Check out the video for my entire workflow – making, storing, and reheating the sandwiches
This Make-Ahead Whole30 Breakfast Sandwiches are –
Paleo, Whole30, Keto, Gluten-Free (with no added sugar)
& perfect for breakfast, lunch, dinner, or emergency meals !
If you give this Whole30 Breakfast Sandwiches a try, let me know ! Leave a comment and rate the recipe. And don’t forget to take a picture and tag it #IHeartUmami on Instagram. I’d love to see what you come up with. XOXO !
Make-Ahead Whole30 Breakfast Sandwiches
- 1 lb. ground turkey, or chicken, pork, beef (50% breast, 50% thigh meat)
- 2 tbsp applesauce, no sugar added
- 1 medium size shallot, finely chopped
- ¼ tsp garlic powder
- 4-5 leaves fresh sage, finely chopped
- Salt and pepper to taste
- 2 tbsp cassava flour, alt. arrowroot starch/flour/powder or plantain flour
Toppings (feel free to add your own ingredients):
- Eggs , 1 egg per sandwich (add nutritional yeast for more flavor)
- Leafy greens
- Patties: combine all ingredients under “sandwich patties”. Form about 12 equal size meatballs (or 4 tbsp per patty) and flatten them until each patty is little less than ¼-inch thick.* Pan fry until they are cooked through.
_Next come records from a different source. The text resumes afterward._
-- ==== Sys2Proof/Machine/System.lean ====
section
/-! DEFINITION. The system and time instructions of cores (R271 to R276), the end, halting and resuming of threads (R278 to
R288), and the events of the threads: fetch blocks, loads, barriers, drains (R198 to R209, R829, R830). -/
namespace Sys2Proof.Machine

/-! ### System and time instructions -/

/-- NOP of a thread or controller. -/
def nopThr (w : W64) (_ : Hart) (s : State) : Res := if unusedSet w mO then .fault fcIllegal 0 else .done s

/-- END: the thread's writes are ordered, and it waits for its entries and operations (R286). -/
def endThr (w : W64) (h : Hart) (s : State) : Res :=
  if unusedSet w mO then .fault fcIllegal 0
  else
    let st : ThState := if s.hasEntries h.key h.thr.val then .waitMtx else .waitMem
    .done ((s.order h.key h.thr.val).updThr h.key h.thr.val (fun x => { x with
      ending := true, st := st, wait := .ending }))

/-- TRAP halts the thread with the value of IMM (R275, R282). -/
def trapThr (w : W64) (_ : Hart) (_ : State) : Res := if unusedSet w (mO + mI) then .fault fcIllegal 0 else .trap (fImm w)

/-- CLAP: a count that Slate has not reached makes the thread wait, with D := 0; otherwise D is the lateness (R271). -/
def clapThr (w : W64) (h : Hart) (s : State) : Res :=
  let n := ((s.thr h.key h.thr.val).g (fA w)).toNat
  if unusedSet w (mO + mD + mA) then .fault fcIllegal 0
  else if s.ns < n then
    .done (s.updThr h.key h.thr.val (fun x => { (x.setG (fD w) 0#64) with st := .waitSync, wait := .clap n }))
  else .done (s.updThr h.key h.thr.val (fun x => x.setG (fD w) (BitVec.ofNat 64 (s.ns - n))))

/-- The part of Slate that RDSLATE names (R274). -/
def State.slatePart (s : State) (w : W64) : W64 := if xBit w 0 then BitVec.ofNat 64 s.frac else s.nsW

/-- RDSLATE of a thread. -/
def rdslateThr (w : W64) (h : Hart) (s : State) : Res :=
  if unusedSet w (mO + mD + mX0) then .fault fcIllegal 0
  else .done (s.updThr h.key h.thr.val (fun x => x.setG (fD w) (s.slatePart w)))

/-- RDSLATE of a controller. -/
def rdslateCtl (w : W64) (c : Option Nat) (s : State) : Res :=
  if unusedSet w (mO + mD + mX0) then .fault fcIllegal 0
  else .done (s.updCtl c (fun x => x.setG (fD w) (s.slatePart w)))

/-- RDTSW: D := the thread status word (R275, R276). -/
def rdtswThr (w : W64) (h : Hart) (s : State) : Res :=
  if unusedSet w (mO + mD) then .fault fcIllegal 0
  else .done (s.updThr h.key h.thr.val (fun x => x.setG (fD w) (s.tsw h.key h.thr.val)))

/-- CLRTSW clears the sticky bits that are 1 in IMM[7:0] (R275, R276). -/
def clrtswThr (w : W64) (h : Hart) (s : State) : Res :=
  if unusedSet w (mO + mIn 8) then .fault fcIllegal 0
  else .done (s.updThr h.key h.thr.val (fun x => { x with sticky := x.sticky &&& ~~~(BitVec.ofNat 8 (fImm w)) }))

/-- RDCNT: D := the counter that IMM numbers, before this issue is counted (R275, R821); a number that Table DBG-1 does not
list raises ILLEGAL (log 24). -/
def rdcntThr (w : W64) (h : Hart) (s : State) : Res :=
  if unusedSet w (mO + mD + mI) || !cntListed (fImm w) then .fault fcIllegal 0
  else .done (s.updThr h.key h.thr.val (fun x => x.setG (fD w) (s.counter h.key (fImm w))))

/-- NOP. -/
def execNop (a : Agent) (w : W64) (s : State) : Out := issueMeaning 0xD0 a w s [] [] (nopThr w) (fenceCtl w)
/-- END. -/
def execEndThread (a : Agent) (w : W64) (s : State) : Out := issueMeaning 0xD1 a w s [] [] (endThr w) noCtl
/-- TRAP. -/
def execTrap (a : Agent) (w : W64) (s : State) : Out := issueMeaning 0xD2 a w s [] [] (trapThr w) noCtl
/-- CLAP. -/
def execClap (a : Agent) (w : W64) (s : State) : Out := issueMeaning 0xD3 a w s [] [] (clapThr w) noCtl
/-- RDSLATE. -/
def execRdslate (a : Agent) (w : W64) (s : State) : Out := issueMeaning 0xD4 a w s [] [] (rdslateThr w) (rdslateCtl w)
/-- RDTSW. -/
def execRdtsw (a : Agent) (w : W64) (s : State) : Out := issueMeaning 0xD5 a w s [] [] (rdtswThr w) noCtl
/-- CLRTSW. -/
def execClrtsw (a : Agent) (w : W64) (s : State) : Out := issueMeaning 0xD6 a w s [] [] (clrtswThr w) noCtl
/-- RDCNT. -/
def execRdcnt (a : Agent) (w : W64) (s : State) : Out := issueMeaning 0xD7 a w s [] [] (rdcntThr w) noCtl

/-- CLAP_WAKE: every thread of a core whose count Slate has reached goes on (R272, R273). -/
def execClapWake (c : CoreId) (s : State) : Out :=
  whenLive s (s.updCore c.key (fun x => { x with threads := x.threads.mapV (fun _ t =>
    match t.wait with
    | .clap n => if n ≤ s.ns ∧ t.st = .waitSync then t.goOn else t
    | _ => t) }))

/-! ### Ending and halting -/

/-- The slots that a thread owns are freed, and its waiting claims are dropped (R63). -/
def State.freeSlots (s : State) (k t : Nat) : State :=
  let s := s.updCore k (fun c => { c with claims := c.claims.filter (fun x => x.2 != t) })
  (upTo 8).foldl (fun s n => if (s.slot k n).owner = some t then s.freeSlot k n else s) s

/-- A thread becomes FREE: its slots are freed and its tags released, its writes are ordered (R286, R287). -/
def State.finishThread (s : State) (k t : Nat) : State :=
  ((s.freeSlots k t).orderAll k t).updThr k t (fun x => { x with
    st := .free, wait := .none, ending := false, tags := [], deferred := none, pendV := [], load := none,
    fcur := none, fwords := [], fnext := none, fnwords := [], freq := [], freeNs := s.nsW })

/-- Whether a thread at its END, or ended by the supervisor, has nothing left to wait for. -/
def State.mayFinish (s : State) (k t : Nat) : Bool :=
  let th := s.thr k t
  th.ending && th.st != .free && !s.hasEntries k t && !s.hasDma k t && (th.deferred == none || th.supEnd)

/-- THREAD_END: the entries and operations of a thread at END have completed (R286 to R288). -/
def execThreadEnd (h : Hart) (s : State) : Out :=
  whenLive s (if s.mayFinish h.key h.thr.val then s.finishThread h.key h.thr.val else s)

/-- Whether a thread with a deferred fault stands where it halts: before an issue, or at an MWAIT or END (R279). -/
def Thread.atIssue (t : Thread) : Bool :=
  t.st == .ready || (match t.wait with
    | .mwait => true
    | .ending => true
    | .mtx => true
    | .fetch => true
    | .page _ => true
    | _ => false)

/-- A thread that waits at an MWAIT or an END halts at that instruction. -/
def Thread.backUp (t : Thread) : Thread :=
  if t.wait = .mwait ∨ t.wait = .ending then { t with pc := t.pc - 8#64, ending := false } else t

/-- A thread halts with its deferred fault (R279, R282). -/
def State.haltDeferred (s : State) (k t : Nat) : State :=
  match (s.thr k t).deferred with
  | none => s
  | some d => (s.updThr k t (fun x => { x.backUp with deferred := none })).halt k t d.1.toNat d.2.1.toNat d.2.2.toNat 0

/-- DEFERRED_HALT: a thread with a deferred fault halts before its next issue, and no later than at its next MWAIT or END
(R279, R281 to R283). -/
def execDeferredHalt (h : Hart) (s : State) : Out :=
  let th := s.thr h.key h.thr.val
  whenLive s (if th.st != .halted && th.st != .free && !th.supEnd && th.atIssue then s.haltDeferred h.key h.thr.val else s)

/-- The state that a resumed thread takes: at another program counter it fetches; at the one it halted at it goes on with a
wait that it was in when its core drained (R834, log 25). -/
def Thread.resume (t : Thread) (pc : W64) : Thread :=
  let t := { t with flt := { t.flt with v := false } }
  if t.pc = pc then
    match t.wait with
    | .barrier _ => { t with st := .waitSync }
    | .clap _ => { t with st := .waitSync }
    | .slot _ => { t with st := .waitSync }
    | .mwait => { t with st := .waitMtx }
    | _ => t.jump pc
  else t.jump pc

/-- THREAD_RESUME: the supervisor resumes a halted thread at a program counter, or ends it (R64, R284, R288). A thread that
it ends becomes FREE once its entries and operations have completed (log 26). -/
def execThreadResume (h : Hart) (pc : Option W64) (s : State) : Out :=
  let k := h.key
  let t := h.thr.val
  whenLive s (
    if (s.thr k t).st ≠ .halted then s
    else match pc with
      | some p => s.updThr k t (fun x => x.resume p)
      | none =>
        let s := (s.freeSlots k t).updThr k t (fun x => { x with
          st := .waitMem, wait := .ending, ending := true, supEnd := true, flt := { x.flt with v := false } })
        let s := match (s.core k).job with
          | some j => s.updJob (s.partOf k) j (fun x => { x with faulted := true })
          | none => s
        if s.mayFinish k t then s.finishThread k t else s)

/-! ### Fetch and loads -/

/-- The fault of fetching from an address: PRIV in the S-level range, PAGE_FAULT, then FETCH_FAULT for a home other than
the own stores or a page with X = 0 (R86, R91, R198). -/
def State.fetchFault (s : State) (k va : Nat) : Option Nat :=
  if inSRange va 8 then some fcPriv
  else if va ≥ 2 ^ 48 ∨ va < 65536 then some fcPage
  else
    let e := s.pte (s.partOf k) (va / 65536)
    if !pteV e then some fcPage
    else if !s.reaches k .ownStores e va || !pteX e then some fcFetch
    else if s.vbad (s.partOf k) va 128 then some fcUe
    else none

/-- A thread that waits for a block which it may not fetch halts at its program counter (R91, R198); MEM_UE and an access outside
the ownership count (R79, R444). -/
def State.fetchHalt (s : State) (k t code : Nat) (b : W64) : State :=
  let pc := (s.thr k t).pc.toNat
  let s := if code = fcUe then s.tellUeV k b.toNat 128 false else if code = fcFetch then s.noteOutside (s.partOf k) b.toNat else s
  s.halt k t code 0 pc 0

/-- FETCH_BLOCK_ARRIVE: the oldest block that a thread requested arrives. The thread goes on when it waits for that block; a
block that may not be fetched faults only a thread that waits for it (R198 to R200, log 27). A page in motion holds the block back
(R104). The block's bytes may hold an error not yet found (R447). -/
def execFetchBlockArrive (h : Hart) (fails : MemErr) (s : State) : Out :=
  let k := h.key
  let t := h.thr.val
  let th := s.thr k t
  whenLive s (if s.fencedCore k then s.fenceDrop k else match th.freq with
    | [] => s
    | b :: rest =>
      let s := s.updThr k t (fun x => { x with freq := rest })
      let waits : Bool := th.wait == .fetch && b == blockOf th.pc && th.st == .waitMem
      let s := if s.mvRange k b.toNat 128 || (s.fetchFault k b.toNat).isSome then s else s.meetV k [(b.toNat, 128)] fails
      match s.fetchFault k b.toNat with
      | some c => if waits then s.fetchHalt k t c b else s
      | none =>
        if s.mvRange k b.toNat 128 then s.updThr k t (fun x => { x with freq := b :: rest })
        else
          let ws := (upTo 16).map (fun i => BitVec.ofNat 64 (s.vrdVal (s.partOf k) (b.toNat + 8 * i) 8))
          if b = blockOf th.pc then
            s.updThr k t (fun x =>
              let y := { x with fcur := some b, fwords := ws }
              if waits then { y with st := .ready, wait := .none } else y)
          else s.updThr k t (fun x => { x with fnext := some b, fnwords := ws }))

/-- The register value of a load of scalar bytes (R191). -/
def loadVal (l : List Byte) (sext : Bool) : W64 :=
  if sext then BitVec.ofInt 64 (sextN (8 * l.length) (leVal l)) else BitVec.ofNat 64 (leVal l)

/-- A thread's load returns (R53, R191, R214): an unreadable byte makes it fault as if it had not issued (R448, R451). -/
def State.loadReturn (s : State) (k t : Nat) (fails : MemErr) : State :=
  match (s.thr k t).load with
  | none => s
  | some l =>
    let va := l.va.toNat
    let s := s.meetV k [(va, l.bytes)] fails
    if s.vbad (s.partOf k) va l.bytes then
      let s := s.tellUeV k va l.bytes (errFails fails)
      (s.updThr k t (fun x => { x with load := none, pc := x.pc - 8#64 })).halt k t fcUe 0 va 0
    else
      let r := s.settleRead k t va (s.vrdN (s.partOf k) va l.bytes)
      r.2.updThr k t (fun x =>
        let y := { x with load := none }
        let z := if l.vec then y.setV (l.reg.toNat % 16) (bytesVreg r.1) else y.setG l.reg.toNat (loadVal r.1 l.sext)
        z.goOn)

/-- A controller's load returns (R291, R448). A bank under repair holds it back (R455). -/
def State.ctlLoadReturn (s : State) (c : Option Nat) (fails : MemErr) : State :=
  match (s.ctl c).load with
  | none => s
  | some l =>
    let a := l.va.toNat
    if s.bankBusy a l.bytes then s
    else
      let s := s.meet none (a + min (errOff fails) (l.bytes - 1)) fails
      if s.ctlBad a l.bytes then
        let s := s.logUe (a + (s.badFirst a l.bytes).getD 0) (errFails fails)
        (s.updCtl c (fun t => { t with load := none, pc := t.pc - 8#64 })).ctlFault c fcUe
      else s.updCtl c (fun t => { (t.setG l.reg.toNat (loadVal (s.ctlRead c a l.bytes) l.sext)) with load := none })

/-- LOAD_RETURN: the loaded value is written and the waiting thread or controller goes on (R53). A request that a core placed before its
fence is dropped (R805, R807). -/
def execLoadReturn (a : Agent) (fails : MemErr) (s : State) : Out :=
  whenLive s (match a with
    | .thread h => if s.fencedCore h.key then s.fenceDrop h.key else s.loadReturn h.key h.thr.val fails
    | .cluster c => s.ctlLoadReturn (some c.val) fails
    | .device => s.ctlLoadReturn none fails)

/-! ### Barriers -/

/-- The keys of the physical cores that a job uses. -/
def State.jobCores (s : State) (p j : Nat) : List Nat :=
  (s.job p j).placed.filterMap (fun x => s.logKey p x.1 x.2)

/-- Whether every live thread of a core waits at a barrier of one scope; none of them is HALTED (R206, R207). -/
def State.allAtBarrier (s : State) (k : Nat) (job : Bool) : Bool :=
  (s.core k).threads.all (fun e => e.2.st == .free || (e.2.st == .waitSync && e.2.wait == .barrier job))

/-- The threads of a core that wait at a barrier of a scope go on. -/
def State.releaseBarrier (s : State) (k : Nat) (job : Bool) : State :=
  s.updCore k (fun c => { c with threads := c.threads.mapV (fun _ t => if t.wait = .barrier job then t.wake else t) })

/-- BARRIER_RELEASE: a barrier releases once every included thread waits at it (R206 to R209). -/
def execBarrierRelease (c : CoreId) (job : Bool) (s : State) : Out :=
  let k := c.key
  whenLive s (match (s.core k).job with
    | none => s
    | some j =>
      let ks := if job then s.jobCores (s.partOf k) j else [k]
      if ks.all (fun x => s.allAtBarrier x job) then ks.foldl (fun s x => s.releaseBarrier x job) s else s)

/-! ### Drains -/

/-- One thread of a drained core is HALTED: with its deferred fault, else with BREAK at its next instruction, and with the
wait that it goes on with (R829, R830). -/
def State.haltDrained (s : State) (k t : Nat) : State :=
  let th := s.thr k t
  if th.st = .free ∨ th.st = .halted ∨ th.supEnd then s
  else if th.deferred.isSome then s.haltDeferred k t
  else
    let s := if th.wait = .ending then s.updThr k t (fun x => { x.backUp with wait := .none }) else s
    let w := (s.thr k t).wait
    (s.halt k t fcBreak 0 0 0).updThr k t (fun x => { x with wait := w })

/-- CORE_DRAIN_DONE: every begun entry, operation and load of a draining core has completed; its threads halt, and after a
cluster drain the cluster controller (R829, R830). -/
def execCoreDrainDone (c : CoreId) (s : State) : Out :=
  let k := c.key
  let x := s.core k
  whenLive s (
    if !x.draining || x.queue.any (fun e => e.begun) || !x.dmaq.isEmpty || x.threads.any (fun t => t.2.load.isSome) then s
    else
      let s := x.threads.keys.foldl (fun s t => s.haltDrained k t) s
      let all := x.drainAll
      let s := s.updCore k (fun y => { y with draining := false, drainAll := false })
      if all && (upTo 9).all (fun j => !(s.core (coreKey c.cl.val j)).drainAll) then
        s.updCl c.cl.val (fun y => { y with ctl := { y.ctl with halted := true } })
      else s)

end Sys2Proof.Machine
end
Set aside to cool.
- If add egg(s): In general, add 1 egg per sandwich packet. Season the egg with nutritional yeast. Whisk well and pour the mixture into a well-greased skillet. Give it a gentle swirl. When the edge is firm up (about less than a minute), carefully fold the egg into triangle (crepe) shape.
- Store: Once the patties and eggs are in room temperature. Sandwich the egg in-between two meat patties. Wrap and secure the sandwich with parchment paper and store in quart size ziplock bags.* Store the sandwich in freezer if you will not finish them within 2 days.
- Serve: reheat the sandwich combo* and stuff with leafy greens, avocado (or guacamole), and/or tomatoes/cucumbers. The possibilities are endless. You can also stuff them with sauerkraut, kimchi for an awesome lunch or light supper !
- The nutrition value is calculated based on per patty without the sandwich stuffings (eggs, vegetables...etc.)
- Storage: *To add an extra secure coverage (and to prevent freezer burn) I first wrap the sandwich packet (2 meat patties with an egg in the middle) with parchment paper. I then wrap it with bees wax paper (food grade) as an outer shield before placing it in ziplock bag in the freezer. There are many ways to wrap/store freezer friendly food (food vacuum sealer, freezer friendly wrapping paper/bags...etc.) I’m providing an alternative solution based on what I have handy and for people who want to avoid using aluminum foil.
- Bees wax paper: *If you use abeego bees wax paper, the company has informed me that the paper is meant for storing fresh food in the fridge. However, the paper can be used for meal prep purpose but please do not store the paper in the freezer for more than 30 days.
- Reheat: Bees wax paper do not do well with heat. Please do not wrap it with hot food or reheat in microwave. I reheat mine with parchment paper.
- Ground meat has different fat ratio/water content. Dust with a bit more flour if feels too wet to form meatballs/patties. You can also lightly grease your palms with olive oil to form patties so that the meat will be less likely to stick to your hands.
- Stuffing: Feel free to come up with your own sandwich and have fun but just remember that fresh vegetables do not do well in the freezer (especially after reheating). It’s best to add them right before serving.